This is welcome to the real world kid, infact this should never have happened
I don't understand how would anyone over 12 would think that a petition at
your workplace could or should work.

You don't know what circumstances was she working at, you don't know why they
were ordered to wear dress clothes (uniforms are pretty damn good for
instilling discipline). Now I understand you situation and you also need to
understand that not everyone has to be accepting of your situation including
your employer this is perfectly acceptable without being discriminatory. You
work as a programmer which means that you can wear pretty much what you want
as long as you do not meet business clients or customers but not everyone else
is in the same position as you. Some employees end up handling people, some of
them just end up being in sight of customers, I don't care what you wear when
you code something in a cubicle, but I don't want the worker in a funeral home
wearing some crap, or my lawyer in a courtroom.

And you are right the company you work for does not own you, but the same goes
the other way, it does not owe you anything either. It provides you with an
environment in which you can trade your time for pay under a set of agreed
circumstances if you do not agree to follow those guidelines you can find
another place that allows you to trade your time for money under more
palatable or acceptable terms.

So yes this has everything to do with "millennials" or well considering that I
am one, entitlement and more like it than not way too many years of pampering
by her parents and the educational system that had it's balance of power
turned upside down that led her to believe she can just do everything if she
signs a petition no matter how passive aggressive her behaviour is in reality.

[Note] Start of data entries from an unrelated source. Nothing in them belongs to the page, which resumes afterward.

/-- IMAGE_RECALL (R81, R248): the holder writes back and drops the task's lines, its stores and split loads done; the lines come
from the image as the task names them (DEDUCED, unsafe, log entry 16). -/
def imageRecall (s : State) : State :=
  match s.me.wait with
  | .recall hc _ =>
    let t := s.task
    let ev := Instr.imageRecall (coreId s.curCore) (ctxId s.curCtx)
    if t.pend ≠ 0 || t.storecnt ≠ 0 then s.push ev
    else if t.holder.isSome then ((s.writeBack hc t).setTask t.dropped).push ev
    else if s.imageWrites (dieOf hc) then s.push ev
    else
      let s := s.carryClock s.curCore hc (s.coreAt hc).lclk t.saw
      (s.setTask { t.restored with holder := some (s.curCore, s.curCtx) }).wakeMe
  | _ => s

/-! ### Work for a FREE context (R341, R351, R352) -/

/-- The records of queues that reserve a context of a core, earlier ones first (R331, R341). -/
def Core.reservedFor (c : Core) (ctx : Nat) : List Nat :=
  let j := c.part.contexts - 1 - ctx
  if ctx < c.part.contexts then (c.claims.filter (·.1 = j)).map (·.2) ++ (c.reserved.find j).toList else []

/-- May tasks start on a core: not draining, not stopped, no weight load on its die (R77, R369, R394)? -/
def State.mayStart (s : State) (core : Nat) : Bool :=
  !(s.coreAt core).drain && !s.coreHalted core && !(s.dieAt (dieOf core)).noStarts

/-- The FREE contexts of a core that no queue reserves, in order of number. -/
def State.freeContexts (s : State) (core : Nat) : List Nat :=
  let c := s.coreAt core
  (List.range c.part.contexts).filter fun i => (s.ctxAt (ctxKey core i)).state = .free && (c.reservedFor i).isEmpty

/-- The group of a task or record has its allocations in place (R347); a swapped group is brought back. -/
def State.groupHere (s : State) (procid : Nat) (grp : Option Nat) : Bool :=
  match grp with
  | none => true
  | some cl => match s.groupAt procid cl with
    | some g => !g.swapped
    | none => true

/-- A record of a spindle starts in a context, taken off the spindle by `take`, which may wait for spindle memory; an empty pool leaves it
in place (R350). -/
def State.startRec (s : State) (k procid : Nat) (r : Rec) (take : State → Got Unit) : State :=
  let e := s.entryOf r.launch
  let skey := match e with | some e => e.skey | none => 0
  let start := fun (s : State) => s.startTask k procid r (s.recMode procid r) skey (r.taskidx.zeroExtend 64) false []
  match take s with
  | .wait s => s
  | .bad _ => s
  | .ok _ t => match start t with
    | .ok t => t
    | .error _ => (match start s with | .ok _ => s | .error e => e)

/-- May a held task resume on a core: it waits for no response (R389), and its logical process, if it has one, is there (R325, R359)? -/
def Task.boundHere (t : Task) (core : Nat) : Bool := !t.waits && (match t.tlp with | some (c, _) => c = core | none => true)

/-- The oldest held task of a process that a context may resume (R359). -/
def State.heldFor (s : State) (core ctx procid : Nat) : Option (Nat × Task) :=
  let c := s.coreAt core
  c.held.find? fun h => h.2.procid.toNat = procid && h.2.part = c.part && h.2.boundHere core &&
    (!h.2.bounded || h.2.home = some (core, c.part.contexts - 1 - ctx))

/-- Takes a held task off its core. -/
def State.unhold (s : State) (core tid : Nat) : State :=
  let c := s.coreAt core
  s.setCoreAt core { c with held := c.held.filter (·.2.tid ≠ tid) }

/-- Work of one process on a core for a FREE context (items 2 and 3 of R351). -/
def State.takeOf (s : State) (core ctx procid : Nat) : Option State :=
  match s.heldFor core ctx procid with
  | some h =>
    if s.groupHere procid h.2.group then some ((s.unhold core h.2.tid).resumeTask core (ctxKey core ctx) h.2)
    else some (s.push (.allocSwapIn procid (h.2.group.getD 0)))
  | none => match s.spindle core procid with
    | [] => none
    | r :: _ =>
      if !s.recVisible r then none
      else if !s.groupHere procid r.grp then some (s.push (.allocSwapIn procid (r.grp.getD 0)))
      else some (s.startRec (ctxKey core ctx) procid r fun s => s.popRec core procid)

/-- The processes with held tasks or records on a core, the preferred one first, then by number (R351). -/
def State.processesOn (s : State) (core : Nat) : List Nat :=
  let c := s.coreAt core
  let ps := ((c.held.map (·.2.procid.toNat)) ++ (c.spindles.filter fun x => !x.2.isEmpty).map (·.1)).eraseDups
  let pref := (s.dieAt (dieOf core)).preferred
  (if pref ∈ ps then [pref] else []) ++ ((List.range 1024).filter fun p => p ∈ ps && p ≠ pref)

/-- The first of some that gives work. -/
def firstSome {α β : Type} (f : α → Option β) : List α → Option β
  | [] => none
  | a :: rest => match f a with
    | some b => some b
    | none => firstSome f rest

/-- A held task of another core: one of the die that has waited a full quantum, or one bound to a logical
process of this core (R325, R359) (DEDUCED, unsafe, log entry 42). -/
def State.heldElsewhere (s : State) (core : Nat) : Option (Nat × Task) :=
  let part := (s.coreAt core).part
  let now := (s.dieAt (dieOf core)).elapsed
  firstSome (fun (c : Nat × Core) =>
    if c.1 = core then none
    else (c.2.held.find? fun h => h.2.part = part && h.2.boundHere core && !h.2.bounded &&
      (h.2.tlp.isSome || (dieOf c.1 = dieOf core && h.1 + Nat.max 1400 s.pkg.quantum ≤ now)) &&
      s.groupHere h.2.procid.toNat h.2.group).map fun h => (c.1, h.2)) s.cores

/-- The element of the shuttle spill area that a record took is free again (R130). -/
def State.unspill (s : State) (t : Task) : State :=
  match t.spillAt with
  | some a => s.freeElem t.procid.toNat 4 (BitVec.ofNat 64 a)
  | none => s

/-- A shuttle is installed in a context (R130). -/
def State.installShuttle (s : State) (k : Nat) (t : Task) : State :=
  let s := s.unspill t
  let t := { t with holder := some (k / 16, k % 16), spillAt := none }
  let s := s.writeImage (k / 16) t 1 0 true [7]
  (((s.setCtxAt k { state := .ready, task := t }).evictLinesFor k).within k State.installRing).fileTokens (dieOf (k / 16)) { t with tokReq := 0 }

/-- A shuttle of another partition is written into its task's image and held (R104, R130). -/
def State.holdShuttle (s : State) (core : Nat) (t : Task) : State :=
  let s := s.unspill t
  let t := { t with holder := none, spillAt := none, absent := [] }
  let s := s.writeImage core t 1 0 false t.part.imageWords
  let c := s.coreAt core
  s.setCoreAt core { c with held := c.held ++ [((s.dieAt (dieOf core)).elapsed, t.dropped)] }

/-- The first work of items 1 to 4 of R351 for a FREE context of a core. -/
def State.takeItems (s : State) (core ctx : Nat) : Option State :=
  let c := s.coreAt core
  match c.inbound with
  | t :: rest => some ((s.setCoreAt core { c with inbound := rest }).installShuttle (ctxKey core ctx) t)
  | [] => firstSome (s.takeOf core ctx) (s.processesOn core)

/-- The first work of R351, but for thefts, for a FREE context of a core. A task held on another core (R359), which the list does not
name, comes after item 4 and before the thefts (DESIGN CHOICE, unsafe, log entry 47). -/
def State.takeWorkFor (s : State) (core ctx : Nat) : Option State :=
  match s.takeItems core ctx with
  | some s => some s
  | none => (s.heldElsewhere core).map fun h => (s.unhold h.1 h.2.tid).resumeTask h.1 (ctxKey core ctx) h.2

/-- The victims of a theft in their order (R352): the cluster by position, then the die by number. -/
def victims (core : Nat) : List Nat :=
  let p := positionOf core
  let near := (List.range 3).map fun i => coreOf (clusterOf core) ((p + 1 + i) % 4)
  let base := dieOf core * 64
  near ++ ((List.range 63).map fun i => base + (core % 64 + 1 + i) % 64).filter fun k => k ∉ near

/-- May a core steal the record (R352)? -/
def Rec.stealable (r : Rec) (thief : Nat) : Bool :=
  !r.pin && (match r.grp with | some cl => cl = clusterOf thief | none => true)

/-- Does the owner itself pop the last record of its spindle now (Table 14 of R374): a FREE context of it whose
first work by R351 is a record or held task of the process? (DEDUCED, unsafe, log entry 44). -/
def State.popsLast (s : State) (victim procid : Nat) : Bool :=
  (s.spindle victim procid).length = 1 && s.mayStart victim && (s.coreAt victim).inbound.isEmpty &&
    (s.freeContexts victim).any fun i =>
      (s.processesOn victim).find? (fun p => (s.takeOf victim i p).isSome) = some procid

/-- Was the spindle empty before the `fork` of this cycle that made its one record (R374)? A theft of the cycle finds it empty. -/
def State.justForked (s : State) (victim procid : Nat) : Bool :=
  (s.spindle victim procid).length = 1 && (s.spindle victim procid).any fun r => r.born = some s.pkg.refCycle

/-- May a thief take a record from the top of a spindle now (DEDUCED, unsafe, log entry 44)? -/
def State.mayTake (s : State) (victim procid thief : Nat) (r : Rec) : Bool :=
  r.stealable thief && s.recVisible r && s.groupHere procid r.grp && !s.popsLast victim procid && !s.justForked victim procid

/-- The top record of a spindle, as its core knows it, if the thief may take it now. -/
def State.topFor (s : State) (victim procid thief : Nat) : Option Rec :=
  (s.spindle victim procid).getLast?.bind fun r => if s.mayTake victim procid thief r then some r else none

/-- The first process, the preferred one first, that some victim holds a record of. -/
def State.theftProcess (s : State) (core : Nat) : Option Nat :=
  let die := dieOf core
  let pref := (s.dieAt die).preferred
  let ps := ((s.cores.filter fun c => dieOf c.1 = die && c.1 ≠ core).flatMap fun c =>
    (c.2.spindles.filter fun x => (s.topFor c.1 x.1 core).isSome).map (·.1)).eraseDups
  if pref ∈ ps then some pref else (List.range 1024).find? (· ∈ ps)

/-- Does the next root of a bounded queue go to a core: has no core of CMASK with a lower number a FREE reserved context of the
queue (R343)? -/
def State.rootTurn (s : State) (core q : Nat) : Bool :=
  (List.range core).all fun k => !s.mayStart k ||
    (List.range (s.coreAt k).part.contexts).all fun i => q ∉ (s.coreAt k).reservedFor i || (s.ctxAt (ctxKey k i)).state ≠ .free ||
      (s.coreAt k).held.any fun h => h.2.bounded && !h.2.waits && h.2.home = some (k, (s.coreAt k).part.contexts - 1 - i) && h.2.part = (s.coreAt k).part

/-- The next root of a bounded queue's admitted entries (R343): its entry and index. -/
def State.boundedRoot (s : State) (q : Nat) : Option Entry :=
  s.pkg.entries.find? fun e => e.queue = q && e.cls = 0 && e.launch ≠ 0 && e.nextRoot < e.spread

/-- A reserved context takes a held task of its own, or the next root of its queue (R343, R359). -/
def State.takeReserved (s : State) (core ctx q : Nat) : Option State :=
  let c := s.coreAt core
  match c.held.find? fun h => h.2.bounded && !h.2.waits && h.2.home = some (core, c.part.contexts - 1 - ctx) && h.2.part = c.part with
  | some h => some ((s.unhold core h.2.tid).resumeTask core (ctxKey core ctx) h.2)
  | none => match if s.rootTurn core q then s.boundedRoot q else none with
    | none => none
    | some e =>
      let r : Rec := { code := e.code, frame := e.frame, mode := e.mode, ls := e.ls, pin := true, launch := e.launch }
      match s.startTask (ctxKey core ctx) e.procid r e.mode e.skey (BitVec.ofNat 64 e.nextRoot) true [] with
      | .error s => some s
      | .ok s => some (s.mapEntry e.id fun e => { e with nextRoot := e.nextRoot + 1 })

/-- The contexts of a core that the preferred process's work pre-empts: where no unreserved context is FREE, those of other processes that
may be pre-empted now, lowest first, one for each piece of work (R358) (DEDUCED, unsafe, log entry 42). -/
def State.preferred (s : State) (core : Nat) : List Nat :=
  let c := s.coreAt core
  let pref := (s.dieAt (dieOf core)).preferred
  let own := fun (t : Task) => t.procid.toNat = pref
  let work := (c.inbound.filter own).length + (c.held.filter fun h => own h.2 && h.2.part = c.part && !h.2.bounded && !h.2.waits).length +
    (s.spindle core pref).length + (c.roots.get pref []).length
  let used := (List.range c.part.contexts).filter fun i =>
    let x := s.ctxAt (ctxKey core i)
    (x.state = .ready || x.state = .parked) && (c.reservedFor i).isEmpty && !own x.task && x.parkwhy ≠ 9 && x.parkwhy ≠ 10
  let marked := (used.filter fun i => (s.ctxAt (ctxKey core i)).preempt).length
  if !(s.freeContexts core).isEmpty then []
  else (used.filter fun i => !(s.ctxAt (ctxKey core i)).preempt && (s.ctxAt (ctxKey core i)).preemptable).take (work - marked)

/-- The preferred process's pre-emptions are decided. -/
def State.preferPreempt (s : State) (core : Nat) : State :=
  (s.preferred core).foldl (fun s i => s.within (ctxKey core i) fun s => (s.setMe { s.me with preempt := true }).push (.preempt (coreId core) (ctxId i))) s

/-- TAKE_WORK (R351): every FREE context of the core takes the first work there is; one that finds none
looks for a theft. -/
def takeWork (core : Nat) (s : State) : State :=
  if !s.mayStart core then s
  else
    let s := (s.coreAt core).roots.foldl (fun s x => s.moreRoots core x.1) s
    let c := s.coreAt core
    let s := (List.range c.part.contexts).foldl (fun s i =>
      if (s.ctxAt (ctxKey core i)).state ≠ .free then s
      else match c.reservedFor i with
        | [] => (s.takeWorkFor core i).getD s
        | qs => (firstSome (s.takeReserved core i) qs).getD s) s
    let s := match s.freeContexts core with
      | i :: _ => match s.theftProcess core with
        | some p => s.push (.theftRequest core i ((victims core).headD 0) p)
        | none => s
      | [] => s
    s.preferPreempt core

/-- THEFT_REQUEST (R352): the victim's spindle answers. -/
def theftRequest (core ctx victim procid : Nat) (s : State) : State :=
  s.push (.theftReply core ctx victim procid (s.topFor victim procid core).isSome)

/-- THEFT_REPLY (R349, R352): the thief starts the record, or asks the next victim. -/
def theftReply (core ctx victim procid : Nat) (granted : Bool) (s : State) : State :=
  let k := ctxKey core ctx
  if (s.ctxAt k).state ≠ .free || !s.mayStart core || ctx ∉ s.freeContexts core then s
  else
    let onward := fun (s : State) => match (victims core).dropWhile (· ≠ victim) with
      | _ :: next :: _ => s.push (.theftRequest core ctx next procid)
      | _ => s
    if !granted || (s.topFor victim procid core).isNone then onward s
    else match s.recAt victim procid ((s.spindle victim procid).length - 1) with
      | .wait s => s.push (.theftReply core ctx victim procid granted)
      | .ok (some r) s =>
        if !s.mayTake victim procid core r then onward s
        else
          let s := s.startRec k procid r fun s => .ok () (s.dropTop victim procid)
          if (s.ctxAt k).state = .free then s else s.bump victim 10 1
      | _ => onward s
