-- ==== Sys2Proof/Machine/Graph.lean ====
section
/-! DEFINITION. Graphs (R360 to R368): node records in the process's shared space, firing, tokens,
completion, faults and cones; `ndone` (R365); the completion of copies (R233) and the aperture of a copy
channel (R219, R226). A walker performs each event as one step; an event that meets a line held by a host, or
a page that is not mapped, is performed later. -/

namespace Sys2Proof.Machine

/-! ### The I/O die's and the walkers' accesses -/

/-- The place of `n` bytes of a process's shared space, for an agent outside the cores; a walker too looks in the I/O die's translation
cache (DESIGN CHOICE, unsafe, log entry 9). -/
def State.sharedPlace (s : State) (procid : Nat) (u : Use) (off : Word) (n : Nat) : Option Place :=
  (s.locate ⟨256, procid, true⟩ u 0 off n).toOption

/-- The `n` bytes at an offset of a process's shared space; 0 where nothing is mapped. -/
def State.readShared (s : State) (procid : Nat) (off : Word) (n : Nat) : Nat :=
  match s.sharedPlace procid .load off n with
  | some p => s.readPlace p n
  | none => 0

/-- Writes `n` bytes at an offset of a process's shared space, for the walker of a die (R271). -/
def State.writeShared (s : State) (dn procid : Nat) (off : Word) (n v : Nat) : State :=
  match s.sharedPlace procid .store off n with
  | some (.mem pa) => if s.backed pa then s.dieWrite dn pa n v else s
  | some p => s.ioWrite p n v
  | none => s

/-! ### Graphs and nodes (R360, R361) -/

/-- The fields of a graph that its walkers use, and the die whose agent acts on it. -/
structure GraphAt where
  procid : Nat
  die : Nat := 0
  /-- Address of the descriptor. -/
  addr : Word
  nodes : Word
  count : Nat
  deriving DecidableEq, Repr

/-- The graph of a descriptor. -/
def State.graphAt (s : State) (procid : Nat) (addr : Word) : GraphAt :=
  { procid, addr, nodes := BitVec.ofNat 64 (s.readShared procid addr 8), count := s.readShared procid (addr + 8) 4 }

/-- The graph of an entry. -/
def State.entryGraph (s : State) (e : Entry) : GraphAt := s.graphAt e.procid e.graph

/-- The address of node `k`. -/
def GraphAt.node (g : GraphAt) (k : Nat) : Word := g.nodes + BitVec.ofNat 64 (64 * k)

/-- The index of a node. -/
def GraphAt.index (g : GraphAt) (a : Word) : Nat := (a - g.nodes).toNat / 64

/-- Is an address that of a node of the graph? -/
def GraphAt.has (g : GraphAt) (a : Word) : Bool := (a - g.nodes).toNat % 64 = 0 && g.index a < g.count

/-- A 32-bit or 64-bit field of a node. -/
def State.nodeField (s : State) (procid : Nat) (a : Word) (off n : Nat) : Nat := s.readShared procid (a + BitVec.ofNat 64 off) n

/-- NCTL of a node. -/
def State.nctl (s : State) (procid : Nat) (a : Word) : Nat := s.nodeField procid a 0 4

/-- STATE of an NCTL. -/
def nodeState (w : Nat) : Nat := w / 16 % 8

/-- KIND of an NCTL. -/
def nodeKind (w : Nat) : Nat := w % 4

/-- CX of an NCTL. -/
def nodeCx (w : Nat) : Bool := w / 128 % 2 = 1

/-- NCTL with STATE replaced. -/
def State.setNodeState (s : State) (dn procid : Nat) (a : Word) (st : Nat) : State :=
  let w := s.nctl procid a
  s.writeShared dn procid a 4 (w - 16 * nodeState w + 16 * st)

/-- The home die of node `k` (R361). -/
def State.nodeHome (s : State) (g : GraphAt) (a : Word) : Nat :=
  let w := s.nctl g.procid a
  if w / 1024 % 2 = 1 then w / 2048 % 4 else g.index a % 4

/-- STATUS's counts: DONE, RUNNING, CANCELLED, FAULTED, in their places. -/
def statusDone : Nat := 1

/-- One in RUNNING. -/
def statusRunning : Nat := 2 ^ 16

/-- One in CANCELLED. -/
def statusCancelled : Nat := 2 ^ 32

/-- One in FAULTED. -/
def statusFaulted : Nat := 2 ^ 48

/-- STATUS moves by one atomic add (R360): `plus` rises and `minus` falls. -/
def State.moveStatus (s : State) (g : GraphAt) (plus minus : Nat) : State :=
  let a := g.addr + 0x10
  s.writeShared g.die g.procid a 8 ((s.readShared g.procid a 8 + plus + 2 ^ 64 - minus) % 2 ^ 64)

/-- The counts of STATUS. -/
def State.status (s : State) (g : GraphAt) : Nat × Nat × Nat × Nat :=
  let w := s.readShared g.procid (g.addr + 0x10) 8
  (w % 2 ^ 16, w / 2 ^ 16 % 2 ^ 16, w / 2 ^ 32 % 2 ^ 16, w / 2 ^ 48)

/-- Is the graph complete (R368)? -/
def State.graphComplete (s : State) (g : GraphAt) : Bool :=
  let (d, _, c, f) := s.status g
  d + c + f = g.count

/-- The successor indices of a node, in SUCC order. -/
def State.successors (s : State) (procid : Nat) (a : Word) : List Nat :=
  let succ := BitVec.ofNat 64 (s.nodeField procid a 0x18 8)
  (List.range (s.nodeField procid a 0x20 4)).map fun i => s.readShared procid (succ + BitVec.ofNat 64 (4 * i)) 4

/-- The offsets that an event on a node may touch: the descriptor, the node, its successor list, and the nodes of the graph. -/
def State.graphOffsets (s : State) (g : GraphAt) (a : Word) : List Word :=
  let succ := BitVec.ofNat 64 (s.nodeField g.procid a 0x18 8)
  let n := s.nodeField g.procid a 0x20 4
  [g.addr, a] ++ ((List.range n).map fun i => succ + BitVec.ofNat 64 (4 * i)) ++ (List.range g.count).map g.node

/-- Their places; none where a page is not mapped. -/
def State.graphPlaces (s : State) (g : GraphAt) (a : Word) : Option (List Place) :=
  (s.graphOffsets g a).foldl (fun (o : Option (List Place)) x => o.bind fun l => (s.sharedPlace g.procid .store x 4).map fun p => l ++ [p]) (some [])

/-- The tables that the walks for some offsets read come from the hosts (R257). -/
def State.supplyShared (s : State) (procid : Nat) (offs : List Word) : State := offs.foldl (fun s x => s.supplyWalk 256 procid 0 x) s

/-- The live work of a node. -/
def State.workOf (s : State) (launch : Nat) (a : Word) : Option NodeWork :=
  s.pkg.nodes.find? fun n => n.launch = launch && n.addr = a

/-- The live work of a node replaced. -/
def State.setWork (s : State) (w : NodeWork) : State :=
  let rest := s.pkg.nodes.filter fun n => !(n.launch = w.launch && n.addr = w.addr)
  s.setPkg { s.pkg with nodes := rest ++ [w] }

/-- The live work of a node dropped. -/
def State.dropWork (s : State) (launch : Nat) (a : Word) : State :=
  s.setPkg { s.pkg with nodes := s.pkg.nodes.filter fun n => !(n.launch = launch && n.addr = a) }

/-! ### Completion and tokens (R363, R364) -/

/-- One token, to the node of an index. -/
def State.token (s : State) (g : GraphAt) (launch idx : Nat) : State :=
  let a := g.node idx
  let preds := s.nodeField g.procid a 4 4
  if g.count ≤ idx ∨ preds = 0 then
    let e := g.addr + 0x18
    s.writeShared g.die g.procid e 4 ((s.readShared g.procid e 4 + 1) % 2 ^ 32)
  else
    let s := s.writeShared g.die g.procid (a + 4) 4 (preds - 1)
    if preds = 1 then s.pushOnce (.nodeFire launch a) else s

/-- The entry of a graph may be complete. -/
def State.checkGraph (s : State) (g : GraphAt) (launch : Nat) : State :=
  match s.entryOf launch with
  | some e => if s.graphComplete g then s.pushOnce (.entryComplete e.id) else s
  | none => s

/-- A node's walker owes further accesses, after those it owes already. -/
def State.owe (s : State) (g : GraphAt) (launch : Nat) (a : Word) (ops : List GraphOp) : State :=
  let w := (s.workOf launch a).getD { launch, addr := a, index := g.index a, procid := g.procid, live := 0 }
  (s.setWork { w with todo := w.todo.filter (· ≠ .drop) ++ ops }).pushOnce (.nodeComplete launch a)

/-- What follows when a node becomes DONE: its move in STATUS, and its tokens in SUCC order (R363, R364). -/
def State.doneOps (s : State) (g : GraphAt) (a : Word) : List GraphOp :=
  .status statusDone statusRunning :: (s.successors g.procid a).map .token ++ [.drop]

But overall good for you for not accepting anyone to have an effect on your
appearance but with all due respect that's your personal choice you can't
claim it to be more important than the company you might work for one day
wanting to present a specific image of it's employees that conflicts with your
own personal dress code. At that moment you'll have a choice how much does
your external look and what you wear affect who you actually are, if they are
that big part of your life that you can't simply change it well then you are
at an impasse but please don't make it to be that you somehow are better than
a company that has a dress code when you have one too.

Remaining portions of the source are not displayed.